Thursday, July 26, 2007

a most unfortunate interview

The worst job interview I've had--and I'm a bit reluctant to place this crown on any interview for a job that I didn't get, as so many of the successful job interviews led to months of soul crushingly mundane employment and could therefore be argued to be worse by the nature of their success, though such a precedent would move this post from the merely anecdotal and into something a bit too philosophical for this hour of the morning--occured shortly after my graduating college and wasn't even for a "career" sort of job. English majors rarely have those interviews anyway. No, this was just a simple bookstore job involving little more that stocking shelves and the typical customer service activities. It was something to pay the bills while I tried to talk myself into a grad school program that never materialized. It was not unlike any of the other jobs I had worked while in college and I entered the interview seemingly calm and relaxed. I was trying to give that impression anyway, but an unusually warm January day had rendered my thick turtleneck sweater a poor wardrobe choice that left me baking and sizzling under the cafe atrium skylight like so many of the ants I tortured with magnifying glass as a young child and then again as an older child and young adult.

Ants are bastards.

One of the women across the table, perhaps after seeing me mop my brow with a napkin, offered me water that I declined under the rationale that a candidate refusing water might appear more employable than one swilling free water like there's no tomorrow, as if these two nice older women, one looking oddly like a taller version of my high school guidance counselor the other a dead ringer for a shorter version of the same woman, watching me sweat from three short feet away were in the market for a camel. It didn't make any sense, I know, but I would be that camel just in case.

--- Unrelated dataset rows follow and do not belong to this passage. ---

/-- R161, R162, R44 and R184: the release of a reset leaves the blocks at their reset values with no port hearing; 20 ms
later every enabled port becomes ready with its keepalive deadline running and RESET alone set. That a DISABLED port's
record stands as the others' does until then is the model's choice (log entry 15).
That an event whose condition does not hold changes nothing is the model's choice (log entry 6). -/
def Obligations.ReleaseThenPortsReady : Prop :=
  ∀ s : State,
    (s.phase = .held → ∃ t, exec .resetRelease s = .next t ∧ ResetValues t ∧ t.phase = .settling (s.now + 20) ∧
      t.cause = s.cause ∧ ∀ p, t.hears p = false ∧ (t.port p).authority = (s.port p).authority) ∧
    (s.phase ≠ .held → exec .resetRelease s = .next s) ∧
    ∀ d, s.phase = .settling d →
      (d ≤ s.now → ∃ t, exec .portsReady s = .next t ∧ t = { s with phase := .ready, ports := t.ports } ∧
        ∀ p, ((s.port p).authority = .disabled → t.port p = s.port p) ∧
          ((s.port p).authority ≠ .disabled → t.port p = { s.port p with
            flags := 0x80
            deadline := some (s.now + s.param (keepWindowId p) * 1000) })) ∧
      (s.now < d → exec .portsReady s = .next s)

/-! ## Transactions and frames -/

/-- R42 and R162: an event on the wires of a port that is DISABLED or not yet ready changes nothing. -/
def Obligations.UnheardPortChangesNothing : Prop :=
  ∀ (c : Instr) (p : Port) (s : State), transactionPort c = some p → s.hears p = false → exec c s = .next s

/-- R174, R171 and R172: a read in full shifts the reply out and empties the slot, one cut short leaves it, and a read of an
empty slot shifts out the empty reply, as far as it is clocked, and changes nothing else; 00 goes out during the kind byte
and after the frame. A reply is LEN, CMD, SEQ, the code of its REASON (R177), its payload and the check over these. -/
def Obligations.ReadTransactionShiftsReply : Prop :=
  ∀ (p : Port) (n : Nat) (s : State), s.hears p = true →
    (∀ r, (s.port p).reply = some r → ∃ b, ReplyBytes r b ∧ b.length = r.payload.length + 6 ∧
      (b.length ≤ n → exec (.readTransaction p n) s = .next (s.setPort p { s.port p with
        reply := none
        shifted := 0 :: (b ++ List.replicate (n - b.length) 0) })) ∧
      (n < b.length →
        exec (.readTransaction p n) s = .next (s.setPort p { s.port p with shifted := 0 :: b.take n }))) ∧
    ((s.port p).reply = none →
      exec (.readTransaction p n) s = .next (s.setPort p { s.port p with
        shifted := 0 :: (([0, 0, 0, 0] ++ crcBytes [0, 0, 0, 0]).take n ++ List.replicate (n - 6) 0) }))

/-- R170, R171, R174 and R178: a void transaction and a bad frame each count one frame error and leave the keepalive
deadline; a void transaction shifts out 00 from its first byte to its end; for a bad frame an IDLE port also places a
REJECT, which makes an overrun of an unread reply.
The SEQ of a REJECT whose LEN is above 240 is the model's choice (log entry 9), as is that only the bytes of the last read
or void transaction are kept (log entry 37). -/
def Obligations.VoidAndBadFramesCountFrameErrors : Prop :=
  ∀ (p : Port) (sdi frame : List Byte) (s : State), s.hears p = true → goodFrame frame = none →
    let counted : PortRec := { s.port p with frameErrors := min ((s.port p).frameErrors + 1) 65535 }
    exec (.voidTransaction p sdi) s =
      .next (s.setPort p { counted with shifted := List.replicate sdi.length 0 }) ∧
    ((s.port p).command.isSome = true → exec (.badFrame p frame) s = .next (s.setPort p counted)) ∧
    ((s.port p).command = none → exec (.badFrame p frame) s = .next (s.setPort p { counted with
      overrun := (s.port p).overrun || (s.port p).reply.isSome
      overruns := if (s.port p).reply.isSome then min ((s.port p).overruns + 1) 65535 else (s.port p).overruns
      reply := some ⟨0xFF, rejectSeq frame, .badFrame, []⟩ }))

/-- R171 and R172: the bytes of a command frame built with its check, a LEN of at most 240 and any bytes after it, are
taken as the command its CMD names, or as an overrun while the port is EXECUTING (R170, R173, R175). -/
def Obligations.BuiltFrameIsTakenAsItsCommand : Prop :=
  ∀ (p : Port) (busy : Bool) (code seq : Byte) (payload extra : List Byte), payload.length ≤ 240 →
    let covered : List Byte := byte payload.length :: code :: seq :: payload
    transactionRow p busy (0x3C :: (covered ++ crcBytes covered ++ extra)) =
      some (if busy then .overrun p else commandOf p code seq payload) ∧
    wellFormed (commandOf p code seq payload) = true ∧
    sentFrame (commandOf p code seq payload) = some ⟨p, code, seq⟩

/-- R172: the check of the characters 1 to 9, and the residue of covered bytes followed by their check. -/
def Obligations.FrameCheckResidue : Prop :=
  crc [0x31, 0x32, 0x33, 0x34, 0x35, 0x36, 0x37, 0x38, 0x39] = 0x29B1 ∧
  ∀ bytes : List Byte, crc (bytes ++ crcBytes bytes) = 0

/-- R45 and R16: every good frame taken on a port leaves it ACTIVE, its deadline one KEEP_WINDOW from now, by the window
current before the command acts. -/
def Obligations.GoodFrameRestartsKeepalive : Prop :=
  ∀ (c : Instr) (f : Sent) (s t : State), sentFrame c = some f → wellFormed c = true → s.hears f.port = true →
    exec c s = .next t →
    (t.port f.port).liveness = .active ∧
    (t.port f.port).deadline = some (s.now + s.param (keepWindowId f.port) * 1000)

/-- R173 and R178: a good frame on an EXECUTING port is discarded whatever its command: the overrun is counted and
latched, the deadline restarted, and nothing else changes while the port is ACTIVE (a SILENT one returns first, as the
statement of that return says). The OVERRUN event says of itself that its port was executing (log entry 38). -/
def Obligations.FrameWhileExecutingIsOverrun : Prop :=
  ∀ (c : Instr) (f : Sent) (s : State), (sentFrame c = some f ∧ wellFormed c = true ∨ c = .overrun f.port) →
    s.hears f.port = true → (s.port f.port).liveness = .active → (s.port f.port).command.isSome = true →
    exec c s = .next (s.setPort f.port { s.port f.port with
      deadline := some (s.now + s.param (keepWindowId f.port) * 1000)
      overrun := true
      overruns := min ((s.port f.port).overruns + 1) 65535 })

/-- R173 and R177: a command dispatched on an IDLE port is answered with its code plus 80 and its SEQ, and leaves the port
IDLE; only an accepted COMMIT goes on executing. That a code of 80 or more takes its sum with 80 modulo 256 is the model's
choice (log entry 14), as is that every command but a COMMIT is answered in its own step (log entry 38). -/
def Obligations.EveryCommandIsAnswered : Prop :=
  ∀ (c : Instr) (f : Sent) (s t : State), sentFrame c = some f → wellFormed c = true →
    s.serving f.port = true → exec c s = .next t →
    ((t.port f.port).command = none ∧
      ∃ r, (t.port f.port).reply = some r ∧ r.cmd = f.code + 0x80 ∧ r.seq = f.seq) ∨
    (f.code = 0x23 ∧ t.store.commit = .validating ∧ (t.port f.port).reply = none ∧
      (t.port f.port).command = some ⟨f.code, f.seq⟩)

/-- R43 and R177: a command from a port whose authority is below its group is refused NOT_PERMITTED and changes nothing
but its sender's port record; the refusal of a SET_MODE carries the mode (R164). -/
def Obligations.LowAuthorityIsNotPermitted : Prop :=
  ∀ (c : Instr) (f : Sent) (s : State), sentFrame c = some f → wellFormed c = true →
    s.serving f.port = true → (s.port f.port).authority.rank < (permittedTo c).rank →
    exec c s = .next (s.setPort f.port (s.answered f.port f.code f.seq
      (.notPermitted, if f.code = 0x25 then [byte s.mode.code] else [])))

/-- R47 and R45: a good frame on a SILENT port, executing or not, first makes it ACTIVE with its deadline running and its
frozen entries ACTIVE, which changes no demand, and sets PORT at the other ports; then it is taken as on an ACTIVE port. A
KEEPALIVE on an IDLE one is answered OK besides. -/
def Obligations.ReturnOfSilentPort : Prop :=
  ∀ (p : Port) (seq : Byte) (s : State), s.hears p = true → (s.port p).liveness = .silent →
    (∃ u, Returned p s u ∧ u.hears p = true ∧ u.port p = { s.port p with
        liveness := .active
        deadline := some (s.now + s.param (keepWindowId p) * 1000) } ∧
      ∀ c, (∃ f, sentFrame c = some f ∧ f.port = p ∧ wellFormed c = true) ∨ c = .overrun p → exec c s = exec c u) ∧
    ((s.port p).command = none →
      ∃ t, exec (.keepalive p seq []) s = .next t ∧ OnlyTable s t ∧
        t.port p = { s.answered p 0x02 seq (.ok, []) with liveness := .active } ∧
        (∀ q, q ≠ p → t.port q = (s.port q).raise .port) ∧
        t.table.nextArrival = s.table.nextArrival ∧
        t.table.entries = if 2 ≤ (s.port p).authority.rank
          then s.table.entries.map fun e => if e.requester = .port p then { e with state := .active } else e
          else s.table.entries)

/-! ## Reading commands -/

/-- R45, R175 and R177: KEEPALIVE is answered OK and a code that names no command UNKNOWN_COMMAND, both with no payload
and no other change; a command with a LEN that no form of it has is INVALID, with no payload but SET_MODE's, and changes
nothing but its sender's port. That a code of 80 or more takes its sum with 80 modulo 256 is the model's choice (log entry
14), as is that a PARAM_SET which is not whole pairs names no pair (log entry 13). -/
def Obligations.KeepaliveAndUnknownCommandAnswered : Prop :=
  ∀ (p : Port) (seq code : Byte) (payload : List Byte) (s : State), s.serving p = true →
    exec (.keepalive p seq []) s = .next (s.setPort p (s.answered p 0x02 seq (.ok, []))) ∧
    (payload ≠ [] →
      exec (.keepalive p seq payload) s = .next (s.setPort p (s.answered p 0x02 seq (.invalid, [])))) ∧
    (code ∉ knownCodes →
      exec (.unknownCommand p code seq payload) s =
        .next (s.setPort p (s.answered p code seq (.unknownCommand, [])))) ∧
    (code ∈ knownCodes → lenAllowed code payload.length = false →
      (permittedTo (commandOf p code seq payload)).rank ≤ (s.port p).authority.rank →
      exec (commandOf p code seq payload) s = .next (s.setPort p (s.answered p code seq
        (.invalid, if code = 0x25 then [byte s.mode.code] else []))))

/-- R176 and R179: STATUS answers 26 bytes, reports the sender's overrun flag and clears it, and changes nothing else.
That the flag it reports counts the unread reply that this STATUS itself displaced is the model's choice (log entry 28). -/
def Obligations.StatusReportsAndClearsOverrun : Prop :=
  ∀ (p : Port) (seq : Byte) (s : State), s.serving p = true →
    let portBytes (q : Port) : List Byte := [byte (s.port q).authority.rank,
      if (s.port q).authority = .disabled then 0xFF else byte (s.port q).liveness.code]
    let lineBytes (l : LineId) : List Byte := [byte (s.line l).state.code, byte (s.line l).sense.code]
    let bytes : List Byte := [byte s.mode.code, byte s.cause.code, byte s.store.commit.code, byte s.store.siteCount,
        byte s.store.stationCount, if s.evaluator.running.isSome then 1 else 0,
        if s.evaluator.pending then 1 else 0] ++ be16 s.evaluator.epoch ++
      [byte s.delivery.target.code] ++ be16 s.delivery.epoch ++ [byte s.delivery.state.code] ++
      (portBytes .a ++ portBytes .b ++ portBytes .c) ++ (lineBytes .one ++ lineBytes .two) ++
      [byte s.table.entries.length, byte ((List.range 48).filter fun j => (s.table.inSlot j).isNone).length,
        if (s.port p).overrun || (s.port p).reply.isSome then 1 else 0]
    exec (.status p seq []) s =
      .next (s.setPort p { s.answered p 0x01 seq (.ok, bytes) with overrun := false }) ∧
    bytes.length = 26

/-- R82, R21, R23 and R176: READ_PLAN in UNCONFIGURED is OK and lists no sites; a range whose last lies above 32, whose
first lies above its last, or whose first is neither below N nor 32 is BAD_RANGE; any other is taken with its end at N-1
where that lay from N to 31, the reply then CLAMPED, and lists up to six of the sites from first to last and EXIT where
last is 32, in records of 34 bytes after a head of epoch, evaluator state, pending flag, first and last listed (FF for
none). It changes nothing. The model's choices: R82's mark RANGE is the reason CLAMPED alone, with no byte in the payload
(log entry 26), and the flag bit of an underlying closure is set for UNAVAILABLE lanes alone (log entry 27). -/
def Obligations.ReadPlanListsRange : Prop :=
  ∀ (p : Port) (seq first last : Byte) (s : State), s.serving p = true →
    let n := s.store.siteCount
    let ends := rangeEnd n last.toNat
    let listed := (((List.range n).filter fun i => decide (first.toNat ≤ i ∧ i ≤ ends)) ++
      (if last.toNat = 32 then [32] else [])).take 6
    let payload (sites : List Nat) : List Byte := be16 s.evaluator.epoch ++
      [yes s.evaluator.running.isSome, yes s.evaluator.pending, orFF sites.head?, orFF sites.getLast?] ++
      sites.flatMap (planRecordBytes s)
    (s.mode = .unconfigured →
      exec (.readPlan p seq [first, last]) s = .next (s.setPort p (s.answered p 0x03 seq (.ok, payload [])))) ∧
    (s.mode ≠ .unconfigured →
      (32 < last.toNat ∨ last.toNat < first.toNat ∨ n ≤ first.toNat ∧ first.toNat ≠ 32) →
      exec (.readPlan p seq [first, last]) s = .next (s.setPort p (s.answered p 0x03 seq (.badRange, [])))) ∧
    (s.mode ≠ .unconfigured → last.toNat ≤ 32 → first.toNat ≤ last.toNat → (first.toNat < n ∨ first.toNat = 32) →
      exec (.readPlan p seq [first, last]) s =
        .next (s.setPort p (s.answered p 0x03 seq
          (if n ≤ last.toNat ∧ last.toNat ≤ 31 then .clamped else .ok, payload listed)))) ∧
    ∀ sites : List Nat, (payload sites).length = 6 + 34 * sites.length

/-- R40, R31 and R176: READ_ENTRIES lists up to 13 entries of 18 bytes in arrival order from the start index on, none from
an index beyond them, and changes nothing. A record gives the entry's slot, requester, tag, range, parts, limit, closure,
legend, policy, state, arrival sequence, remaining expiry and the number of sites it supplies the legend of; that an entry whose
deadline has run out and whose ENTRY_EXPIRY still waits reads 1 is the model's choice (log entry 39). -/
def Obligations.ReadEntriesListsArrivalOrder : Prop :=
  ∀ (p : Port) (seq start : Byte) (s : State), s.serving p = true →
    ∃ head : Byte,
      let listed := (s.table.entries.drop start.toNat).take 13
      let bytes := [byte s.table.entries.length, head] ++ listed.flatMap (entryRecordBytes s)
      exec (.readEntries p seq [start]) s = .next (s.setPort p (s.answered p 0x04 seq (.ok, bytes))) ∧
      (head = if start.toNat < s.table.entries.length then start else 0xFF) ∧
      bytes.length = 2 + 18 * listed.length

Irregular sleep patterns, a bit too much drinking, and any number of similar shenanigans associated with the final days of one's college career had perhaps taxed the physique a bit too much to pull of a good impression beneath sheets of sweat, but I did a damn fine job of it for the first half of the interrogation. I leaned back casually in the chair with my legs crossed and a lazy half smile pleasantly stretched across my reddening face. I glided through a seemingly informal discussion of college and previous employment. I threw out anecdotes and asides like a regular Regis Philbin, doing so with such ease that not even I could remember which ones, if any, were true.

Then came the stumbling block that derailed my bookstore career and ended the interview in fearful looks from my tall and short counselors that I would see again and again from across the room every time I visited the store afterward.

My future was a bit harder to make up than my past. I threw out the possibility of going after a MFA in creative writing, which was partially true, and then took it a bit too far by mentioning that I was writing a novel.

"Oh really," the short one said, "What's it about?"

It was a reasonable question and one that I should have anticipated, but didn't. One should always have at least a vague outline in mind before lying about writing a novel. That's just common sense.

Emergency sirens went off in my head. The lying creative section had nothing at the ready, and all the other bits rushed to cover for this inadequacy.

Would I go with an Evelyn Waugh-esque comedy in which a number of tragedies befall some poor bastard, a dark and brooding war novel, historical fiction, some outlandish bit of sci-fi?

Each of these were dispatched from various parts of my cranium, and I unfortunately went with each simultaneously as the interview spiralled to a dark and unfortunate place. In my defense, the interviewing ladies could have ended the line of questioning early on when things less than promising and not insisted on dragging it out. When enough lies to constitute a sizable avalanche have been piled upon one another the decent thing to do is let it go, especially when it is in no way germane to the position being filled.

That's another bit of common sense.

So, as you can see, mistakes were made on both sides, though I certainly bore the worst of it there on my end of the table having just described a novel about hapless used car salesman who, after stumbling across a time travelling AMC Pacer, winds up, on the other side of a series of even more outlandish plot twists that my mind has kindly blocked in time, meeting his rather vivid, ghastly, and altogether senseless end alongside a lovable robot sidekick on the battlefield of Chickamauga.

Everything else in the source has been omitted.